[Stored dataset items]
=-=-=-=-=
/-- The results of a row: its output values with their logarithms and marks, its statistic and its count (R25, R163, R188). -/
def Cmd.rowResult (k : Cmd) (st : AttnRow) (acc : List Acc) : List (Option (Bool × Int) × Bool × Bool) × Int × Counts :=
  if st.nar then (acc.map (fun _ => (none, true, false)), lseNar, Counts.oneNarRes)
  else
    match st.ref with
    | none => (acc.map (fun _ => (none, false, false)), lseEmpty, Counts.none)
    | some r =>
      let lr := roundLog 16 st.sum 1 (-88) 0
      let l := lseClamp (r * 65536 + lr)
      let u := k.i 32 1 - (l.1 - r * 65536)
      let tr := trimFactor (u % 65536)
      (acc.map (fun a =>
        if a.nar then (none, true, false)
        else if a.v = 0 then (none, false, a.satd)
        else (some (decide (a.v < 0), scaledLog k.oFmt.g tr a.v.natAbs (k.i 30 2 - 30) u), false, a.satd)),
        l.1, if l.2 then Counts.oneSat else Counts.none)

/-- Writing a row's output, block by block, and its statistic with the last sweep (R184, R188): its elements count even where the write is
refused (R15). -/
def W.writeRowOut (w : W) (sw : Nat) (x : ARow) (vs : List (Option (Bool × Int) × Bool × Bool)) (stat : Int) (sc : Counts) : W :=
  let k := w.k
  let f := k.oFmt
  let e0 := 128 * sw
  let off := k.oOff x
  let at_ := fun (j : Nat) => rowExpAt f off (e0 + j)
  let js := List.range vs.length
  let blocks := (js.map at_).eraseDups
  let coded := blocks.map (fun b =>
    let mine := (js.zip vs).filter (fun p => decide (at_ p.1 = b))
    let kx := match maxLog (mine.map (fun p => p.2.1)) with
      | some q => blockExp f q
      | none => 0
    (b, kx, mine.map (fun p => match p.2.1 with
      | some (neg, q) => let c := codeElem f kx neg q; (c.1, if p.2.2.2 then Counts.oneSat else c.2)
      | none => if p.2.2.1 then (narCode f, Counts.oneNarRes) else (zeroCode, if p.2.2.2 then Counts.oneSat else Counts.none))))
  let codes := coded.flatMap (fun b => b.2.2.map Prod.fst)
  let counts := coded.foldl (fun a b => b.2.2.foldl (fun c y => c.add y.2) a) Counts.none
  let last := decide (sw + 1 = k.sweeps)
  let w0 := (w.count counts).count (if last then sc else Counts.none)
  let w1 := coded.foldl (fun (z : W) b => z.putBytes (k.addr 88 + b.1) [BitVec.ofInt 8 b.2.1]) w0
  let w2 := w1.putBytes (k.addr 80 + off + e0 * f.bits / 8) (packCodes f codes)
  if last then w2.putBytes (k.lseAt x) (leBytes 4 (ofSigned 32 stat)) else w2

/-- The output bank is free again once the last row of its tile has left it. -/
def W.freeOut (w : W) : W :=
  let b := w.s.outBank w.c
  { w with s := (w.s.setBank w.c b none).setDrain w.c b false, k := { w.k with out := none } }

/-- Finishing the next row of the row tile that has entered drain: a merge, the conversion, the writes (R188, R191). A store that is
refused ends the drain. -/
def W.finishRow (w : W) : W :=
  match w.k.out with
  | none => w
  | some (p, rows) =>
    let k := w.k
    let i := k.sumRows.length
    let turn := (w.s.bank w.c (w.s.outBank w.c)).all (fun x => w.s.servesBank w.c (w.s.outBank w.c) x)
    match (k.tileAt p)[i]? with
    | none => w.freeOut
    | some x =>
      if !turn then { w with halt := .wait }
      else
      let sw := p % k.sweeps
      let dc := k.sweepDim
      let f := k.oFmt
      let w0 := ((w.openRun (k.addr 80 + k.oOff x + 128 * sw * f.bits / 8) (ceilDiv (dc * f.bits) 8)).openRun
        (k.addr 88 + rowExpAt f (k.oOff x) (128 * sw)) (ceilDiv dc f.blk + 1)).openRun (k.lseAt x) 4
      let st := rows.getD i ⟨none, 0, false⟩
      let acc := w.s.outAccs w.c i dc
      let m := if k.merges then w0.mergeRow sw x st acc else ((st, acc), w0)
      let r := k.rowResult m.1.1 m.1.2
      let w1 := if m.2.on then m.2.writeRowOut sw x r.1 r.2.1 r.2.2 else m.2
      match w1.halt with
      | .wait => w1
      | .fault => w1.freeOut
      | .go =>
        let w2 := { w1 with k := { w1.k with sumRows := i :: w1.k.sumRows } }
        if (k.tileAt p).length ≤ i + 1 then w2.freeOut else w2

/-! ## Backward (R197, R198) -/

/-- LN2 × 2^128, truncated. -/
def ln2Fine : Nat := 0xB17217F7D1CF79ABC9E3B39803F2F6AF

/-- λ = log2(SCALE × 2^-30 × ln 2) rounded to 2^-16; for SCALE = 0 no value is stated: a free value (log entry 17). -/
def State.lambda (s : State) (scale : Nat) : Int × State :=
  if scale = 0 then let d := s.draw; (if d.1 % 2 = 0 then (d.1 / 2 : Nat) else -((d.1 / 2 : Nat) + 1 : Int), d.2)
  else (((Nat.log2 ((scale * ln2Fine) ^ 2 ^ 17) + 1) / 2 : Nat) - 158 * 65536, s)

/-- An operand element re-blocked along the rows (R207), with whether that flushed it: f its format, m the largest exponent of the
source blocks of its new block. -/
def reblock (f : Fmt) (m : Int) (v : LVal) : LVal × Bool :=
  match v with
  | .num _ l => if (l - 1024 * m) / 2 ^ (10 - f.g) + f.bias < 1 then (.zero, true) else (v, false)
  | _ => (v, false)

/-- The largest exponent of the source blocks of a new block: rows of the same group of block size, the block of element e. -/
def Cmd.rowsExp (k : Cmd) (f : Fmt) (side i e : Nat) : Int :=
  let rows := (List.range f.blk).map (fun j => i / f.blk * f.blk + j)
  rows.foldl (fun m j =>
    let x := Tab.get (fun _ => 0) k.codes (2 ^ 20 * side + 16 * j + e / f.blk)
    if x = 0 then m else max m ((x : Int) - 129)) (-128)

/-- A row's operand as the Turner delivers it to a gradient product: values, and what was flushed. -/
def Cmd.turned (k : Cmd) (f : Fmt) (side i : Nat) (vs : List LVal) : List (LVal × Bool) :=
  let bl := (List.range (ceilDiv vs.length f.blk)).map (fun b => k.rowsExp f side i (b * f.blk))
  ((List.range vs.length).zip vs).map (fun x => reblock f (bl.getD (x.1 / f.blk) 0) x.2)

/-- The score gradient and the weight of one pair before coding (R197). -/
def Cmd.gradPair (k : Cmd) (lam l : Int) (d dp : Acc) (y : Option Int) : SVal × SVal :=
  match y with
  | none => (.nar, if l = lseNar then .zero else .nar)
  | some y =>
    let p := if l = lseNar then SVal.zero else .expv (y - l) (-16)
    let z := dp.v - d.v
    (if dp.nar ∨ d.nar then .nar
      else if z = 0 then .zero
      else .logv (decide (z < 0)) (roundLog 16 z.natAbs 1 (k.i 162 2 - 30) 0 + (y - l) + lam), p)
=-=-=-=-=
▸ **PROBLEM STATEMENT**: From the records above, copy only the lines starting with the line that holds "let w0 := (w.count" and going on through the line that holds "let b := w.s.outBank w.c", exactly as written.

▸ **TASK RESPONSE**:
  let w0 := (w.count counts).count (if last then sc else Counts.none)
  let w1 := coded.foldl (fun (z : W) b => z.putBytes (k.addr 88 + b.1) [BitVec.ofInt 8 b.2.1]) w0
  let w2 := w1.putBytes (k.addr 80 + off + e0 * f.bits / 8) (packCodes f codes)
  if last then w2.putBytes (k.lseAt x) (leBytes 4 (ofSigned 32 stat)) else w2

/-- The output bank is free again once the last row of its tile has left it. -/
def W.freeOut (w : W) : W :=
  let b := w.s.outBank w.c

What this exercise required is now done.